From this principle, all of life and physics may be deduced.
 
G

gabriele renzi

Ara.T.Howard ha scritto:
plus dirwatch is really designed to setup a processing system
which
runs external programs on files as they arrive in directories vs. running a
ruby block or some such.

I don't know the internals nor the api for dirwatch, but could ypu
explain where the difference would be ?
 
A

Ara.T.Howard

Ara.T.Howard ha scritto:
plus dirwatch is really designed to setup a processing system

I don't know the internals nor the api for dirwatch, but could ypu explain
where the difference would be ?

well, dirwatch is an application vs. and api. so you don't have something
like

open('directory').on('created') do |file|
puts "#{ file } created"
end

or however you might imagine an api for watching directory events...


with dirwatch, which is a command line tool, you'd do something like this to
setup a watch

~ > dirwatch some_directory create

this initializes an sqlite database, config files, log files, generates sample
scripts, etc. all this will end up in ./some_directory/.dirwatch/. example:

jib:~ > mkdir some_directory

jib:~ > dirwatch some_directory/ create
---
/home/ahoward/some_directory:
dirwatch_dir : /home/ahoward/some_directory/.dirwatch
db : /home/ahoward/some_directory/.dirwatch/db
logs_dir : /home/ahoward/some_directory/.dirwatch/logs
config : /home/ahoward/some_directory/.dirwatch/dirwatch.conf
commands_dir : /home/ahoward/some_directory/.dirwatch/commands


if we peeked in dirwatch.conf we'd see something like
...
...
...
actions:
updated :
-
command: simple.sh
type: simple
pattern: ^.*$
timing: sync
-
command: yaml.rb
type: simple
pattern: ^.*$
timing: sync
...
...
...

(did i mention i love yaml? ;-) )

the 'actions' section is where you setup what to do on certain events. the
possible events are 'created', 'modified', 'deleted', or 'existing' (all of
which are pretty obvious) and the action 'updated' which is the union of
'created' or 'modified'. so this config is saying that, whenever a file is
updated we'll run two commands 'simple.sh' and 'yaml.rb'. note that a list of
commands can be specified - they will be run in that order. the list of
commands themselves are configured with a few paramters

command:

the command to run. the .dirwatch/commands_dir/ is pre-pended to PATH
when running commands so it's convenient to put them there. the
example/auto-generated commands are in that directory.

type:

this is the calling convention. for example simple commands are called
like

simple.sh file_that_was_updated mtime_of_that_file

and is called once for each file. yaml commands are called like

yaml.rb < (list of __every__ updated file and it's mtime on stdin in yaml format)

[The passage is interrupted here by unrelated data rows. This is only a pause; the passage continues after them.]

/-- What the loader finds in the mapped words of a section of `size` bytes: an operand beyond its count, a branch out of its
section, and a bad reconvergence target; an instruction or a target that the mapped words do not show gives no reason (R86;
07 R171). -/
def sectionBad (k : KInfo) (st : Stream) (base size : Nat) (ws : List Word) : Bool :=
  let cut := decide (4 * ws.length < size)
  let hidden (t : Nat) : Bool := cut && decide (base + 4 * ws.length ≤ t ∧ t < base + size)
  let inside (t : Stream × Nat) : Bool :=
    match t.1 with
    | .lead => inRange t.2 k.leadBase k.leadSize
    | .lane => inRange t.2 k.laneBase k.laneSize
  let l := linear ws base (ws.length + 1)
  (l.2 && !cut) || l.1.any (fun p =>
      match decodeWords p.2 with
      | .error _ => false
      | .ok (i, _) =>
        (encFault st i == none && (exceeds k st i p.2 || (targetsOf i p.1).any (fun t => !inside t)))
          || (decide (st = .lane) && reconvBad i p.1 base ws
                && !(match i with | .bdiv f => !bdivUniform f && hidden (target (p.1 + 12) f.off21b) | _ => false)))

/-- A lane section holds a width-dependent form (R33). -/
def widthForms (base : Nat) (ws : List Word) : Bool :=
  (linear ws base (ws.length + 1)).1.any (fun p => match decodeWords p.2 with | .ok (i, _) => widthDependent i && encFault .lane i == none | .error _ => false)

/-- What loading says of one kernel: sound, or one of the reasons 5 and 6. -/
inductive KernelCheck where
  | ok (k : Kernel)
  | header
  | code
  /-- part of it lies on a page that is not mapped, and what is mapped shows no reason -/
  | unread
deriving DecidableEq, Repr

/-- A KERNEL CHECKED, from the bytes of the code region, which begins at a virtual address (R85, R86); `gone` says that some
bytes from an address are not mapped. -/
def checkKernel (region : List Byte) (lo hdr : Nat) (gone : Nat → Nat → Bool) : KernelCheck :=
  if decide (hdr % 64 ≠ 0) || !decide (lo ≤ hdr ∧ hdr + 64 ≤ lo + region.length) then .header
  else if gone hdr 64 then .unread
  else
    let x := leValue ((region.drop (hdr - lo)).take 64)
    let k := kernelInfo x hdr
    if kernelFieldsBad x || sectionsBad k (bit x 48) lo region.length then .header
    else
      let words (b n : Nat) : List Word := wordsOfBytes ((region.drop (b - lo)).take (mappedPart gone b n))
      let lead := words k.leadBase k.leadSize
      let lane := words k.laneBase k.laneSize
      if bits x 280 8 = 0 ∧ widthForms k.laneBase lane = true then .header
      else if sectionBad k .lead k.leadBase k.leadSize lead || sectionBad k .lane k.laneBase k.laneSize lane then .code
      else if gone k.leadBase k.leadSize || gone k.laneBase k.laneSize then .unread
      else .ok (kernelOf x hdr)

/-- The first kernel with a result, and its index. -/
def firstKernel (l : List KernelCheck) (x : KernelCheck) : Option Nat := l.findIdx? (fun y => decide (y = x))

/-- The kernels of a list that are sound. -/
def soundKernels (l : List KernelCheck) : List Kernel := l.filterMap (fun c => match c with | .ok k => some k | _ => none)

there are two other types but essentially you just have a choice - your
script is run once with every file or it gets all the files at once on
stdin.

pattern:

only files matching this regex will get passed to this command. dirwatch
itself has a --pattern option which causes it to see only files matching
that pattern but that affects everything. this is on a per command basis.
so you might see

updated :
-
command: gif2png
type: simple
pattern: ^.*\.gif$
timing: sync
-
command: png2ps
type: simple
pattern: ^.*\.png$
timing: sync

timing:

whether we wait for each command to finish or just spawn in the background
and collect exit_status later. this is extremely dangerous on systems
that could update 1,000,000 files at once.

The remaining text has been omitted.